About this exercise: Exactly as written, copy the lines of the data below from the first through the one containing "def State.ctx? (s".

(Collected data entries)

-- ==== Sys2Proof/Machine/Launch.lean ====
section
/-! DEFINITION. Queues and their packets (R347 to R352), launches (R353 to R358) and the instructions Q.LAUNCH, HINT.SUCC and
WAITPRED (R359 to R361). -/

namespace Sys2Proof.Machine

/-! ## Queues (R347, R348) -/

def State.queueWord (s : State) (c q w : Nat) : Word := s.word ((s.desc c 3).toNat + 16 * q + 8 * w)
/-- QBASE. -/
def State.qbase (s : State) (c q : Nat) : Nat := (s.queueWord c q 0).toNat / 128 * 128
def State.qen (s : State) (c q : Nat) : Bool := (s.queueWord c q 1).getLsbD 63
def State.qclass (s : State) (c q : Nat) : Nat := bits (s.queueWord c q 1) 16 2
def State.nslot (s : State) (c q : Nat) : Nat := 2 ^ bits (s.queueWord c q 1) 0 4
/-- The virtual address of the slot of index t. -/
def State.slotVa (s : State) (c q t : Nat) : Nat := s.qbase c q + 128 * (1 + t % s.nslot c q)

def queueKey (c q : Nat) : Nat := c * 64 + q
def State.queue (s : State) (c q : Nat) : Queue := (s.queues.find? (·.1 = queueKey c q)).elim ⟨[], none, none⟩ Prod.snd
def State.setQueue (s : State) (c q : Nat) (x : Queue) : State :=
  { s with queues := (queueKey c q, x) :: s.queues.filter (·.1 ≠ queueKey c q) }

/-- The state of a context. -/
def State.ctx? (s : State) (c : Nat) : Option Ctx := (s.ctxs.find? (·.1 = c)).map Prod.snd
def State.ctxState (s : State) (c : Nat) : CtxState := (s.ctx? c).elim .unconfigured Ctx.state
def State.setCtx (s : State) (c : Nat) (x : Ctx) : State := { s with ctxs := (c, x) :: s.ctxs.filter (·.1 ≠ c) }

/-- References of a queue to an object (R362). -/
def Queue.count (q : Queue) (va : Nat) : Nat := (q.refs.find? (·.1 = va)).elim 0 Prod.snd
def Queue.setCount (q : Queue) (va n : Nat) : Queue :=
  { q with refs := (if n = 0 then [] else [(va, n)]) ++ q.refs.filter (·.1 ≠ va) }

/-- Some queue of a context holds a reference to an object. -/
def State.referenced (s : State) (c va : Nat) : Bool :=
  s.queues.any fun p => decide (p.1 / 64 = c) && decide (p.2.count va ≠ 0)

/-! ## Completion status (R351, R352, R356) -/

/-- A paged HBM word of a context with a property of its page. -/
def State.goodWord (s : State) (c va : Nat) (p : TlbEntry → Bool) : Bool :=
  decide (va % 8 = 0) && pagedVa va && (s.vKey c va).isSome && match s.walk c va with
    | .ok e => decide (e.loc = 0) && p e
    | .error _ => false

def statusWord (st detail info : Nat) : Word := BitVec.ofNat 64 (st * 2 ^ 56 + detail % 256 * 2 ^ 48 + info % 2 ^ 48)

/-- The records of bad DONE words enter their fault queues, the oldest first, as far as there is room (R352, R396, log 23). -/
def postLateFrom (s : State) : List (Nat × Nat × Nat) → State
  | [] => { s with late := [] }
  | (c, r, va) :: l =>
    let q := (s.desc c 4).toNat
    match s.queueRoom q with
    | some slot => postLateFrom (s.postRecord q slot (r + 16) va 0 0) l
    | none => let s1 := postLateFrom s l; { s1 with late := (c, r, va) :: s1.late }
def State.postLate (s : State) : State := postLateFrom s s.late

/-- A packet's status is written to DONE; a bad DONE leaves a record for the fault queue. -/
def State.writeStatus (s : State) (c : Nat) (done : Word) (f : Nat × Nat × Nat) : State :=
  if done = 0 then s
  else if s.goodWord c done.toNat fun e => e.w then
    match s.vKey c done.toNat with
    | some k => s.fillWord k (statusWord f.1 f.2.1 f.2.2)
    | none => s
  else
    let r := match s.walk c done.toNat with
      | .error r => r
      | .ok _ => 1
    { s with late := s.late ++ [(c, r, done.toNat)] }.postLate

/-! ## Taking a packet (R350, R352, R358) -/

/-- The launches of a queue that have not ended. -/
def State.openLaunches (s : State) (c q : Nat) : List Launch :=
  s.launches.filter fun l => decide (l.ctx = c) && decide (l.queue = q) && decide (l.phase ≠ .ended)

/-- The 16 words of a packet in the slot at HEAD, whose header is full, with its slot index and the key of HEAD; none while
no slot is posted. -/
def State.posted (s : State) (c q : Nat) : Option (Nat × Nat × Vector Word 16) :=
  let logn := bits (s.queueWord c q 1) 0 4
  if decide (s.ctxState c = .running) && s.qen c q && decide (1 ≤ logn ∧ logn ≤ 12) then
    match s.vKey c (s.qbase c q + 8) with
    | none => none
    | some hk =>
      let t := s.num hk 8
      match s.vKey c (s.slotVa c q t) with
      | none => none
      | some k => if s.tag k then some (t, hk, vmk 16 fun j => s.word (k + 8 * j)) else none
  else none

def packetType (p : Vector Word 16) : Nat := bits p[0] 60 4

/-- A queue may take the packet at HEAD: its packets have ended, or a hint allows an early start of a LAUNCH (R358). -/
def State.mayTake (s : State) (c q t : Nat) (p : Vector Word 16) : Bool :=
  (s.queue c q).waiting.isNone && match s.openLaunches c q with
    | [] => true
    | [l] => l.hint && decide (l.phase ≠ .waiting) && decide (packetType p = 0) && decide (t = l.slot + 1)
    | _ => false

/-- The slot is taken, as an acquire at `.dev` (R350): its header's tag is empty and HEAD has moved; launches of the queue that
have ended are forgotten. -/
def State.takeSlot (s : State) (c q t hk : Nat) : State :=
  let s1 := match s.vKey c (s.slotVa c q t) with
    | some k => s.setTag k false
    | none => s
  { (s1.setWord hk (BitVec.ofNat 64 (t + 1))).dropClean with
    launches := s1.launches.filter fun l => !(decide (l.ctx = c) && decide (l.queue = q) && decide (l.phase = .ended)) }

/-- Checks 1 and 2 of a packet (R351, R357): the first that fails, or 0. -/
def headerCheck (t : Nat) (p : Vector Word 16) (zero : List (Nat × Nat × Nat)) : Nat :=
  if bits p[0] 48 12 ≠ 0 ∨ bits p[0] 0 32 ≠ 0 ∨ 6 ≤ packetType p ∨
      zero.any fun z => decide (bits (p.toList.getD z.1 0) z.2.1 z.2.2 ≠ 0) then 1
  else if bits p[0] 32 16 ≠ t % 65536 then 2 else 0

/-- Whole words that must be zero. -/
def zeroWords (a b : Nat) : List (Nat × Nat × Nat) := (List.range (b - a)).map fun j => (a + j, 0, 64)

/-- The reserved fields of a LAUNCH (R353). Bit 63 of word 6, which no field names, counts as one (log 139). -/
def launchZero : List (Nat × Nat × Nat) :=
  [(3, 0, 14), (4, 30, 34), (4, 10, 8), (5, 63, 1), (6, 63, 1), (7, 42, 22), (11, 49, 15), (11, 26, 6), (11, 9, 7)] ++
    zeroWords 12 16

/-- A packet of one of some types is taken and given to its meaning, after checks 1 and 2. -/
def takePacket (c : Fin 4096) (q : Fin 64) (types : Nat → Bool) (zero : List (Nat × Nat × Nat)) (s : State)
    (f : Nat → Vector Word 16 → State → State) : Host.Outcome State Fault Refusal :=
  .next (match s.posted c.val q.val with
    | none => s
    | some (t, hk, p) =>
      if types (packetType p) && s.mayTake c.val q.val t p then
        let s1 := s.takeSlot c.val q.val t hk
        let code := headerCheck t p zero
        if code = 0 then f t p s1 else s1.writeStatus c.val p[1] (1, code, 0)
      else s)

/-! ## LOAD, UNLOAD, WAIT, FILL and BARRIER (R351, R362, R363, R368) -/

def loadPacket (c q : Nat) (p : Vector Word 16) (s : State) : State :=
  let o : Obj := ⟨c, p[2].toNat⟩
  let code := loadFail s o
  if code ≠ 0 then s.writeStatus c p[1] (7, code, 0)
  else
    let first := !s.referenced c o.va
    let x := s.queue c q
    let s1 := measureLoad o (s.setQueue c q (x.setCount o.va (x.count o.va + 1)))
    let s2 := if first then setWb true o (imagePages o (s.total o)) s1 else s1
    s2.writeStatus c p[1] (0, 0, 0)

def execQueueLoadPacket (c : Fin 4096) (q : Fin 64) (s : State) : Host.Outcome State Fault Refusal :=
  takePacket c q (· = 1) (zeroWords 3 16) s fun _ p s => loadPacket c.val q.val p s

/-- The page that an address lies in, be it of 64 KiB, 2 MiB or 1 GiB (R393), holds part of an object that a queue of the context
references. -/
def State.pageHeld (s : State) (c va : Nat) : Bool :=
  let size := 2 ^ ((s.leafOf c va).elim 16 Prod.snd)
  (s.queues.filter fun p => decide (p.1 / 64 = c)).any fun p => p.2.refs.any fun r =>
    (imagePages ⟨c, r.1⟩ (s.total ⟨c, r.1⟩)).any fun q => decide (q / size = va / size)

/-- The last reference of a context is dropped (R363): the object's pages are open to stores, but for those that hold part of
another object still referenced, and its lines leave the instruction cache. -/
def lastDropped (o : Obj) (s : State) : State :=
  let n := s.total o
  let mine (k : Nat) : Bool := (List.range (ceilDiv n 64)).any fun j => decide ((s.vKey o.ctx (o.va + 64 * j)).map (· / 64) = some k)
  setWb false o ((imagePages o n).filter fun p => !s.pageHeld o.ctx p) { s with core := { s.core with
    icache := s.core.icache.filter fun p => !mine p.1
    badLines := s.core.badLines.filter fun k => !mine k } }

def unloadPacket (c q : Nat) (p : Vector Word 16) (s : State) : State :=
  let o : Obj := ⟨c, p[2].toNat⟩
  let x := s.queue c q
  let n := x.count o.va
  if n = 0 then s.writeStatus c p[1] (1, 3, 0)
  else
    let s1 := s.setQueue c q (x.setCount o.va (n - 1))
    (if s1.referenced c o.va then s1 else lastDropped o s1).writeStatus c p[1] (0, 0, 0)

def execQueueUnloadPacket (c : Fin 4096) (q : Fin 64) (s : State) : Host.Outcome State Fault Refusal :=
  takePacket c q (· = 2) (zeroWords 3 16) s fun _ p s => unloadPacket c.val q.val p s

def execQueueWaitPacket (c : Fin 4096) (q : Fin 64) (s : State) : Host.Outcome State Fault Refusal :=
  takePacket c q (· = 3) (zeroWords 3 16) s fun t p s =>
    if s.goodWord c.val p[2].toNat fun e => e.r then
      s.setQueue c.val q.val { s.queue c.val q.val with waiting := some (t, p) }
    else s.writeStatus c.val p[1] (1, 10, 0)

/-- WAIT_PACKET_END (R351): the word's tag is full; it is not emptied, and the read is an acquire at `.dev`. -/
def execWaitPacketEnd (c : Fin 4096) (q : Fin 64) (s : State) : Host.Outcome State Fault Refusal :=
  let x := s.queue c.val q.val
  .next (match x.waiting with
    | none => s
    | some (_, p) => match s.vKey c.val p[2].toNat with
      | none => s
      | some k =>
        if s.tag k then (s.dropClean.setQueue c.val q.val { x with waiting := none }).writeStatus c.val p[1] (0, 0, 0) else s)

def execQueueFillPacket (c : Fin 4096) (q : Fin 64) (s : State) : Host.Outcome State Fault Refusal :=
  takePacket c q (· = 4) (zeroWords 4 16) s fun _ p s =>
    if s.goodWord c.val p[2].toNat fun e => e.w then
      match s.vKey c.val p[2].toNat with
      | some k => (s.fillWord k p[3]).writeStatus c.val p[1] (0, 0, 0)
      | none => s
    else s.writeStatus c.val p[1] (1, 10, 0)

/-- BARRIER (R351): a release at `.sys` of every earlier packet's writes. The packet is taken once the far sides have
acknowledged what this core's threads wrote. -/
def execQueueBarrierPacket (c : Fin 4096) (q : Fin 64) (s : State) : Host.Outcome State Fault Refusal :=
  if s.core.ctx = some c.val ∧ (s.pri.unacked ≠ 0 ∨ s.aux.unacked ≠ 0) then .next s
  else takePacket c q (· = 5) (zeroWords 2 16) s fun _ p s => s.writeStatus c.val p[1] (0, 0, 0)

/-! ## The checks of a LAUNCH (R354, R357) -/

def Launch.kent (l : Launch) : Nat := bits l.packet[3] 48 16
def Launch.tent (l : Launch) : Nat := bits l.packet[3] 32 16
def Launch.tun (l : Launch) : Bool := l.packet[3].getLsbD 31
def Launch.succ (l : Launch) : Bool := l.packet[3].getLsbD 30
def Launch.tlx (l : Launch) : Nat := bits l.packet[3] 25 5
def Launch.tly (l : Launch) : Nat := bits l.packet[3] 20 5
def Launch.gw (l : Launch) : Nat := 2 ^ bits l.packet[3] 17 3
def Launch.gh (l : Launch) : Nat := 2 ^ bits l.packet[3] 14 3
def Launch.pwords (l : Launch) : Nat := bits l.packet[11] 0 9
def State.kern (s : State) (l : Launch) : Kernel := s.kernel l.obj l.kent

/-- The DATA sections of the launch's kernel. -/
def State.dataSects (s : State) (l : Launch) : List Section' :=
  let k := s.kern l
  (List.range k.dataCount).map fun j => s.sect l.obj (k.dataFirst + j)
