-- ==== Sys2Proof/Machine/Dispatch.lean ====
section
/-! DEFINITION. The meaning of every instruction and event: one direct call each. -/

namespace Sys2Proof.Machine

Task response:
-- ==== Sys2Proof/Machine/Launch.lean ====
section
/-! DEFINITION. Queues and their packets (R347 to R352), launches (R353 to R358) and the instructions Q.LAUNCH, HINT.SUCC and
WAITPRED (R359 to R361). -/

namespace Sys2Proof.Machine

/-! ## Queues (R347, R348) -/

def State.queueWord (s : State) (c q w : Nat) : Word := s.word ((s.desc c 3).toNat + 16 * q + 8 * w)
/-- QBASE. -/
def State.qbase (s : State) (c q : Nat) : Nat := (s.queueWord c q 0).toNat / 128 * 128
def State.qen (s : State) (c q : Nat) : Bool := (s.queueWord c q 1).getLsbD 63
def State.qclass (s : State) (c q : Nat) : Nat := bits (s.queueWord c q 1) 16 2
def State.nslot (s : State) (c q : Nat) : Nat := 2 ^ bits (s.queueWord c q 1) 0 4
/-- The virtual address of the slot of index t. -/
def State.slotVa (s : State) (c q t : Nat) : Nat := s.qbase c q + 128 * (1 + t % s.nslot c q)

def queueKey (c q : Nat) : Nat := c * 64 + q
def State.queue (s : State) (c q : Nat) : Queue := (s.queues.find? (·.1 = queueKey c q)).elim ⟨[], none, none⟩ Prod.snd
def State.setQueue (s : State) (c q : Nat) (x : Queue) : State :=
  { s with queues := (queueKey c q, x) :: s.queues.filter (·.1 ≠ queueKey c q) }

/-- The state of a context. -/
def State.ctx? (s : State) (c : Nat) : Option Ctx := (s.ctxs.find? (·.1 = c)).map Prod.snd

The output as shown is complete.